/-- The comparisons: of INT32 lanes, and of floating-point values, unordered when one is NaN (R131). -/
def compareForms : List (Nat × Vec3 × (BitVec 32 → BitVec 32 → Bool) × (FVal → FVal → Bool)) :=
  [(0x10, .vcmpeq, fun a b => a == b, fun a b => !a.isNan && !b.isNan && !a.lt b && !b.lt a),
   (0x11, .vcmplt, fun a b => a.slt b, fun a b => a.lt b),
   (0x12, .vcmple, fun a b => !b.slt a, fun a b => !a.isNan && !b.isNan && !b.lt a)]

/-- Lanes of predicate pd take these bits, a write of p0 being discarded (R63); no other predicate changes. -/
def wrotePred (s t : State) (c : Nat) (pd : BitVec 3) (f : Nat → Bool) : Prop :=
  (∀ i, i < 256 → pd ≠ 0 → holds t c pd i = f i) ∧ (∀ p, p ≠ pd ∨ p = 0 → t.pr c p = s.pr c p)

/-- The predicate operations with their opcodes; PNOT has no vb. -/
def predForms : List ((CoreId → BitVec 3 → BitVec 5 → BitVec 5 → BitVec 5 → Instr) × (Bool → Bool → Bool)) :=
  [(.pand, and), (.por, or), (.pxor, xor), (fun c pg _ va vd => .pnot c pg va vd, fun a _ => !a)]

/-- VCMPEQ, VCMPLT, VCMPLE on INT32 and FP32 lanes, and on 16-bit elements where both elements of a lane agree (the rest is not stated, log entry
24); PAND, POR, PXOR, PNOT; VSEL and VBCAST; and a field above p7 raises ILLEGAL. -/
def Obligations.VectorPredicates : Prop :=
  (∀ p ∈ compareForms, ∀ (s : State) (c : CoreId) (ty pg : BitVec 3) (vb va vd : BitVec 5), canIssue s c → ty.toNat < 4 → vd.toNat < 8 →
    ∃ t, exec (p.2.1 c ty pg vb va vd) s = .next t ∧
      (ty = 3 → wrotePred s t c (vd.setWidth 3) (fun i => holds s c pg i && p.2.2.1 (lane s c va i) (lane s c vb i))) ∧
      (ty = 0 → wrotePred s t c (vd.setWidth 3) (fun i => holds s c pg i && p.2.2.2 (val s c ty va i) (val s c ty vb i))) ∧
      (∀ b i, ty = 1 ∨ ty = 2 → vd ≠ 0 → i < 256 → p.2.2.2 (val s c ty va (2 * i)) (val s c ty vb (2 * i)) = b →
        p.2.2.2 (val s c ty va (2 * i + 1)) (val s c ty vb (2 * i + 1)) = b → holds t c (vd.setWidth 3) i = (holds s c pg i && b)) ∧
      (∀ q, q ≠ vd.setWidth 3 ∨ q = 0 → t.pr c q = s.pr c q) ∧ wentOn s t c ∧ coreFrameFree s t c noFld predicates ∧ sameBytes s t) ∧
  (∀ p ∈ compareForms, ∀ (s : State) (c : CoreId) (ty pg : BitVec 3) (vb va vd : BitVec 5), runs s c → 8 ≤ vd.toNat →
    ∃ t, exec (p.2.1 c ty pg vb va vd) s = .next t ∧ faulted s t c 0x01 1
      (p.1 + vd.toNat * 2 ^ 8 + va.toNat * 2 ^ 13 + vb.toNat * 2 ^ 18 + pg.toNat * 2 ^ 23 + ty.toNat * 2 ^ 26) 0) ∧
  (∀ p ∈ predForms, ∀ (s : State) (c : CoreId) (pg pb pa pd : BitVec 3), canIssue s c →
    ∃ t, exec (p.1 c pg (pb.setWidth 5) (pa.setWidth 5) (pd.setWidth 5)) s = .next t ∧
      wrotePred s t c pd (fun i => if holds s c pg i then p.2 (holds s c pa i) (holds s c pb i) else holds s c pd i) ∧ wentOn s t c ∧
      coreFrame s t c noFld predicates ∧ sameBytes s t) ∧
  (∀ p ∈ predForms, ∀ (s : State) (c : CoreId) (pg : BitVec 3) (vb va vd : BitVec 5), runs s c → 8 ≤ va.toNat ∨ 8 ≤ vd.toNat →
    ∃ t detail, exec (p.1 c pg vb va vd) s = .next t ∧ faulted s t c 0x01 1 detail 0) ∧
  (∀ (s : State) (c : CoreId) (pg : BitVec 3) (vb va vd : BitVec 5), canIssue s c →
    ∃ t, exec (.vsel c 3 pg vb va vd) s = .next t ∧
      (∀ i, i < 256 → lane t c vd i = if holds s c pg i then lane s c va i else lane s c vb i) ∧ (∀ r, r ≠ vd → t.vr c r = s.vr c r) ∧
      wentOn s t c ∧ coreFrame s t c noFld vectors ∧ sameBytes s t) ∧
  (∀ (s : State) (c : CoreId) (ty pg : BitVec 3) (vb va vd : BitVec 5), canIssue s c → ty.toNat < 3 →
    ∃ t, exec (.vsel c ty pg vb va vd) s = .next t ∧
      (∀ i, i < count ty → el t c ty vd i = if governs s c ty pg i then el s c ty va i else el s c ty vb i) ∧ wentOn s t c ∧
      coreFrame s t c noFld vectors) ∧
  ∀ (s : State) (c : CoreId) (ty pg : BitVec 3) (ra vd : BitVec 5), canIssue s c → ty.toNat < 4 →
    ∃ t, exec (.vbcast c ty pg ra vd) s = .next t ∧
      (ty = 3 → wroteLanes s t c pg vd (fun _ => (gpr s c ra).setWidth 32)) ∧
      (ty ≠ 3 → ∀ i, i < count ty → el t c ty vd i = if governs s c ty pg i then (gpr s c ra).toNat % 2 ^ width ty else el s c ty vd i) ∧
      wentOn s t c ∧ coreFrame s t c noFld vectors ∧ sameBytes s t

------------------------------------

Look above for the line with "24); PAND, POR, PXOR, PNOT;"; retype exactly that line, every line after it up to the line with "(ty = 3 → wrotePred", and that line too, nothing else.

SOLVED PROBLEM:
24); PAND, POR, PXOR, PNOT; VSEL and VBCAST; and a field above p7 raises ILLEGAL. -/
def Obligations.VectorPredicates : Prop :=
  (∀ p ∈ compareForms, ∀ (s : State) (c : CoreId) (ty pg : BitVec 3) (vb va vd : BitVec 5), canIssue s c → ty.toNat < 4 → vd.toNat < 8 →
    ∃ t, exec (p.2.1 c ty pg vb va vd) s = .next t ∧
      (ty = 3 → wrotePred s t c (vd.setWidth 3) (fun i => holds s c pg i && p.2.2.1 (lane s c va i) (lane s c vb i))) ∧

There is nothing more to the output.